Top of Provided material

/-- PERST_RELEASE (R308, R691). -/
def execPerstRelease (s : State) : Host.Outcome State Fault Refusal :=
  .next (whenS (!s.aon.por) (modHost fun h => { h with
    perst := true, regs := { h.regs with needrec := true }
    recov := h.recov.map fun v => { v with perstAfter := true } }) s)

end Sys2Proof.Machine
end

Bottom of Provided material
Top of Provided material

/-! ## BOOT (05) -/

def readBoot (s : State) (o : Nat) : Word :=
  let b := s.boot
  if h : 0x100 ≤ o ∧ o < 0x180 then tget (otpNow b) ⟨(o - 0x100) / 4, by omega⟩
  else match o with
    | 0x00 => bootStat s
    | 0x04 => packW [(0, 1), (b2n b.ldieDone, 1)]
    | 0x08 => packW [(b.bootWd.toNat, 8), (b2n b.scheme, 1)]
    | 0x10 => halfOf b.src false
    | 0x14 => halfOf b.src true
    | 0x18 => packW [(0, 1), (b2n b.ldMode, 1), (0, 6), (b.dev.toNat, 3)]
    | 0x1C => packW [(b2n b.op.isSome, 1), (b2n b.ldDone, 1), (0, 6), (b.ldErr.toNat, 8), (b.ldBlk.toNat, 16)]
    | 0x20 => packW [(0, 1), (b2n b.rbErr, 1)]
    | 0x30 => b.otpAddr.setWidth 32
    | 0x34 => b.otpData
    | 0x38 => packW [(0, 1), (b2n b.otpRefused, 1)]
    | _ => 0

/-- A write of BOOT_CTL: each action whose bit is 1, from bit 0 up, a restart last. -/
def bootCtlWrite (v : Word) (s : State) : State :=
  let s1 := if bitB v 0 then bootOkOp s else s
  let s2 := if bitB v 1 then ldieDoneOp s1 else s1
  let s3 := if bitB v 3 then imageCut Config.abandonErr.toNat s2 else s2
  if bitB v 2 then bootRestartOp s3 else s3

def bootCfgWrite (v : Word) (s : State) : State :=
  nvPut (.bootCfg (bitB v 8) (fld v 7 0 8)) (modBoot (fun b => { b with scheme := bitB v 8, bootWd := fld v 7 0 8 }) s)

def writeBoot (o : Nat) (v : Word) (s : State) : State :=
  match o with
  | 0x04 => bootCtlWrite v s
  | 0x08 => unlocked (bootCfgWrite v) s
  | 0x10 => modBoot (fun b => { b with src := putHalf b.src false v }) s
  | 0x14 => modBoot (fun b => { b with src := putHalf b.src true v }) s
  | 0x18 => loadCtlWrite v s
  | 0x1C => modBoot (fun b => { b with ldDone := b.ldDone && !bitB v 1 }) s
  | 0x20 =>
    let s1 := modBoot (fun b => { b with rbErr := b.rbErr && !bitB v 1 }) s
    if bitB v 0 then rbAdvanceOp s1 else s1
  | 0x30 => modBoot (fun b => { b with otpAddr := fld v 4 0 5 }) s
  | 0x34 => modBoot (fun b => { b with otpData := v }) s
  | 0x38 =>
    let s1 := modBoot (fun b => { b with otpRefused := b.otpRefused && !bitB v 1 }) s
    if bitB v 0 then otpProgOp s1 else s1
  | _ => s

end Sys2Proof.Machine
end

Bottom of Provided material
Top of Provided material

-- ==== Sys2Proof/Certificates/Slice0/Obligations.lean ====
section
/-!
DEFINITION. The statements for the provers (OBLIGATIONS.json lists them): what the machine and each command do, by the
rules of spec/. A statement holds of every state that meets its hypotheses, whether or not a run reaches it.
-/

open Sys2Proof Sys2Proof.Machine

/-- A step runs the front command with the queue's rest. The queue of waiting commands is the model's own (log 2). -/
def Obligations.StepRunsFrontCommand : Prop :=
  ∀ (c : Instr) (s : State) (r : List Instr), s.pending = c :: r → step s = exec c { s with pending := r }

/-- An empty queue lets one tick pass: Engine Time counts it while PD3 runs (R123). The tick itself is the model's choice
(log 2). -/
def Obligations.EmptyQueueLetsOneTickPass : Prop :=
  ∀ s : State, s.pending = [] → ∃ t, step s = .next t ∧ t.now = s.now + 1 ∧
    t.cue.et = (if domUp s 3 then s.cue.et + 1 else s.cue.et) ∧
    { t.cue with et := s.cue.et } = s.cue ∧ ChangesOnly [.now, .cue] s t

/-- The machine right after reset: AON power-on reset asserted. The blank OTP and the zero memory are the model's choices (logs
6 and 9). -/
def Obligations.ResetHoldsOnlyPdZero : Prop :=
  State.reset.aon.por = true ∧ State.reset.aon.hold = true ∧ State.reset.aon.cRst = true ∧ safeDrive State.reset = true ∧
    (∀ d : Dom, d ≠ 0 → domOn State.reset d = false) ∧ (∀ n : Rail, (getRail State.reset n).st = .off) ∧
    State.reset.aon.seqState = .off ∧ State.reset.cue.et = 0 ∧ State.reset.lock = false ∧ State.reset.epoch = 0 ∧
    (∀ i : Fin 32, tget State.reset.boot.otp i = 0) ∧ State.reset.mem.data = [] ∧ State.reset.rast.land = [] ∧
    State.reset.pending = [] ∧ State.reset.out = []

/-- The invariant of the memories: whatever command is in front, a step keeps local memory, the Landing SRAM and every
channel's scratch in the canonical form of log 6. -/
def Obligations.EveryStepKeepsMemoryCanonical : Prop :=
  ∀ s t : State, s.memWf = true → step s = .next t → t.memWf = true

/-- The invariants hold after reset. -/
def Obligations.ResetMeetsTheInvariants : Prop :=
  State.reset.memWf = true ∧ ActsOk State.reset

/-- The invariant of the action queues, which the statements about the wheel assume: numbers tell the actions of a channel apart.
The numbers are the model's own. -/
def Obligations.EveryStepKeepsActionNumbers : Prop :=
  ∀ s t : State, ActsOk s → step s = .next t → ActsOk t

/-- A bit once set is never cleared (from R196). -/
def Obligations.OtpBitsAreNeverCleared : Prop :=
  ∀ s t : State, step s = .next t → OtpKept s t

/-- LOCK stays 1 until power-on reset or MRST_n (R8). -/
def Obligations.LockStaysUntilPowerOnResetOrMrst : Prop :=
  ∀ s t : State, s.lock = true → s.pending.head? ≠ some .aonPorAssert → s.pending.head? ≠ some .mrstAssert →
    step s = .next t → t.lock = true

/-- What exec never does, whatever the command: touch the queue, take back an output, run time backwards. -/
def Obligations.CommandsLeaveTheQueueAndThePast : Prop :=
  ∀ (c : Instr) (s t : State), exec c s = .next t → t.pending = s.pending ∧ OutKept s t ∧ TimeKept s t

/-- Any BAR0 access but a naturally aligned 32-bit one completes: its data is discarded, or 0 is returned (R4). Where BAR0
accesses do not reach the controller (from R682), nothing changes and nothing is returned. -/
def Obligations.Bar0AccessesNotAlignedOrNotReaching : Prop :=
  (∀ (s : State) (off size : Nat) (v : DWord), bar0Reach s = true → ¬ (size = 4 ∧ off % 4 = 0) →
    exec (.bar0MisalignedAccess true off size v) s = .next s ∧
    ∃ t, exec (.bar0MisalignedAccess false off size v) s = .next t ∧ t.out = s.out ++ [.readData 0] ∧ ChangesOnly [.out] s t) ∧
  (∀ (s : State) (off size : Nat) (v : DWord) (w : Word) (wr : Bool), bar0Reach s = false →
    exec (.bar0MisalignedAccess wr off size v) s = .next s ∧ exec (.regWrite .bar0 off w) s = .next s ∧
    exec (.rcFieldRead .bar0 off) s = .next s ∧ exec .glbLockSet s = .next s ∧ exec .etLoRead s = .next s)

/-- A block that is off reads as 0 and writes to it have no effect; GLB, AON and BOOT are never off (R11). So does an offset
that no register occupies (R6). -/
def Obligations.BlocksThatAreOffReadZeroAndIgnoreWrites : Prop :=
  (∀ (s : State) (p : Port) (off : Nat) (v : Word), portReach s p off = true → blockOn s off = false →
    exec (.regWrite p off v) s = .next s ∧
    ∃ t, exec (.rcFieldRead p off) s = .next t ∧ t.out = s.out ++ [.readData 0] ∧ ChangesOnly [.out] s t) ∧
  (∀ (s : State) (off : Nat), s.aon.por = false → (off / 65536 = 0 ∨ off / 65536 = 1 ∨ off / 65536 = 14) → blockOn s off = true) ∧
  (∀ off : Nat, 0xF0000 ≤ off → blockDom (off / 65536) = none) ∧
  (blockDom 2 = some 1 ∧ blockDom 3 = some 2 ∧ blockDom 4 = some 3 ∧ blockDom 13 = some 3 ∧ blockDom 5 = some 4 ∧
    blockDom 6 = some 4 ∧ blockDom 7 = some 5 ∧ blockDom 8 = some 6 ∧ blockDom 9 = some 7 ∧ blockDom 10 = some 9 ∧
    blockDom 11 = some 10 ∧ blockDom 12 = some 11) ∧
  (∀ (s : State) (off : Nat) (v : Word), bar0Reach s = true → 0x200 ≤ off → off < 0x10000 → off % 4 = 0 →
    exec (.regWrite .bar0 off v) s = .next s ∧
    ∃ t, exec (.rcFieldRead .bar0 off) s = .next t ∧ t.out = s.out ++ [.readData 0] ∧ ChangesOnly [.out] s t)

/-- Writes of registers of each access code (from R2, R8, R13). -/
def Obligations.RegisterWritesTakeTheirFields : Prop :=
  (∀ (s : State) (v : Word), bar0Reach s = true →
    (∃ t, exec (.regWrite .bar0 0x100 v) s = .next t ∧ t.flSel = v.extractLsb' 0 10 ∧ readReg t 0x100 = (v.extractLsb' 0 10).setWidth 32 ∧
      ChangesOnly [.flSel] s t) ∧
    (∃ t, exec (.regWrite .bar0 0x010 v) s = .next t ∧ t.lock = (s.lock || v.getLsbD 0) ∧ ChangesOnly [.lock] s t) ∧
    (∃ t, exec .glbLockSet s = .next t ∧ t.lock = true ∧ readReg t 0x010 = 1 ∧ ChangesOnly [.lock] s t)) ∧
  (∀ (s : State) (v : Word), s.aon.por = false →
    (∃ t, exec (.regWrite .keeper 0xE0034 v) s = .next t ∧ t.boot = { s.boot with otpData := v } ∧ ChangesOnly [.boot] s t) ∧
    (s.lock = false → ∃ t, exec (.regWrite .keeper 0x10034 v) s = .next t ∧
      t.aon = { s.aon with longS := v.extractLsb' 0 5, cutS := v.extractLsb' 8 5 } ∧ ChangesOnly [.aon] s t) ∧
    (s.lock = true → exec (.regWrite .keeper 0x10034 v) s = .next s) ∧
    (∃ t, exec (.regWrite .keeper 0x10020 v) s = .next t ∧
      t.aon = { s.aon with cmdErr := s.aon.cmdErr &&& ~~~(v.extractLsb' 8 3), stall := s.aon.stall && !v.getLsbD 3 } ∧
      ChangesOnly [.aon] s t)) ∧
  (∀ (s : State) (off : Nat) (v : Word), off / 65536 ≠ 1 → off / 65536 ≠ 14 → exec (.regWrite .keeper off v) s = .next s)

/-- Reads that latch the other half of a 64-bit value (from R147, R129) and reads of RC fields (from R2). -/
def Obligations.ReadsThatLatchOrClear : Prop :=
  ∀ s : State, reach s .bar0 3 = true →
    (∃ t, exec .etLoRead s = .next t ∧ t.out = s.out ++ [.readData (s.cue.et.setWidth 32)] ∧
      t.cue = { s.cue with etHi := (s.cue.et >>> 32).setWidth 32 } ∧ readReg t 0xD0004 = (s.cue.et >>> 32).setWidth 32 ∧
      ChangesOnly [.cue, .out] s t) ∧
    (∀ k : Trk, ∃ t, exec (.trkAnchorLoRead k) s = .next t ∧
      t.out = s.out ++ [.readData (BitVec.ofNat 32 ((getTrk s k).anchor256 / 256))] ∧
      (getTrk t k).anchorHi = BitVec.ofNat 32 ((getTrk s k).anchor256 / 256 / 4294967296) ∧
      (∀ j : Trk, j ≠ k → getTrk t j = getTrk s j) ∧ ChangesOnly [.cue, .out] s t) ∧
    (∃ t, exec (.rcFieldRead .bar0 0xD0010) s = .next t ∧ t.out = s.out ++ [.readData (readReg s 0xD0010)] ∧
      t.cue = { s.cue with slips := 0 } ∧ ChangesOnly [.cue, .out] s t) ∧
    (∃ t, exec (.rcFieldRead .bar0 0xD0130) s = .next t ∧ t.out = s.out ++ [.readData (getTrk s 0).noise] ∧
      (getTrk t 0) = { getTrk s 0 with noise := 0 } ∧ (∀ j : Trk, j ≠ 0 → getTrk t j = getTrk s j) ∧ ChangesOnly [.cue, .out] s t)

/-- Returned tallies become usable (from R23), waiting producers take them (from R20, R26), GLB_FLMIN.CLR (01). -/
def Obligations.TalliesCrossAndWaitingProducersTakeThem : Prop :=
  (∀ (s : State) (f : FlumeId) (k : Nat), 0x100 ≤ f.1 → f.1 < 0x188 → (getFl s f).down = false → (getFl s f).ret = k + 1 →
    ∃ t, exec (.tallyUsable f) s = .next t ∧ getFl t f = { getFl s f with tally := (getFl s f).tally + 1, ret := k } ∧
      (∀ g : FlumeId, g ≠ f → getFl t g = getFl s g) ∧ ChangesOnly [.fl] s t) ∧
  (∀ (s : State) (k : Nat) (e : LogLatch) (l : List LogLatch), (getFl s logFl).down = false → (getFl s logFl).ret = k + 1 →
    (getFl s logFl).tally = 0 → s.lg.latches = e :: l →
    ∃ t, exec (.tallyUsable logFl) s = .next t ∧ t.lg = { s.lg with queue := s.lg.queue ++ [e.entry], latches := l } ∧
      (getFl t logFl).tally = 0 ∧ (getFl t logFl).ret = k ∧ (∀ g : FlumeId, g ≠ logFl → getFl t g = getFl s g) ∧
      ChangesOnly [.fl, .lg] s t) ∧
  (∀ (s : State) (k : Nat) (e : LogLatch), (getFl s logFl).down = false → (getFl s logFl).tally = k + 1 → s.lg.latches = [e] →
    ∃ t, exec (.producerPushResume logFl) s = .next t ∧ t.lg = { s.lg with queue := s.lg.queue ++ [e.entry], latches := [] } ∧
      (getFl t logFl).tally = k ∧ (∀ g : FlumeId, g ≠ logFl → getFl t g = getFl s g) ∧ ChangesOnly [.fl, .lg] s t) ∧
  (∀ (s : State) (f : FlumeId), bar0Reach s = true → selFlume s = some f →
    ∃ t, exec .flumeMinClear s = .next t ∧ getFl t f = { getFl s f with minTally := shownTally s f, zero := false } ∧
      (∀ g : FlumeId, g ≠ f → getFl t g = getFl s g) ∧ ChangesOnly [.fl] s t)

Bottom of Provided material

**Exercise prompt**
Set down, from the entries above, exactly the lines from the one with "8), (b.ldBlk.toNat, 16)]" up to and including the one with "def bootCtlWrite (v", and no other lines.

**Answer**
    | 0x1C => packW [(b2n b.op.isSome, 1), (b2n b.ldDone, 1), (0, 6), (b.ldErr.toNat, 8), (b.ldBlk.toNat, 16)]
    | 0x20 => packW [(0, 1), (b2n b.rbErr, 1)]
    | 0x30 => b.otpAddr.setWidth 32
    | 0x34 => b.otpData
    | 0x38 => packW [(0, 1), (b2n b.otpRefused, 1)]
    | _ => 0

/-- A write of BOOT_CTL: each action whose bit is 1, from bit 0 up, a restart last. -/
def bootCtlWrite (v : Word) (s : State) : State :=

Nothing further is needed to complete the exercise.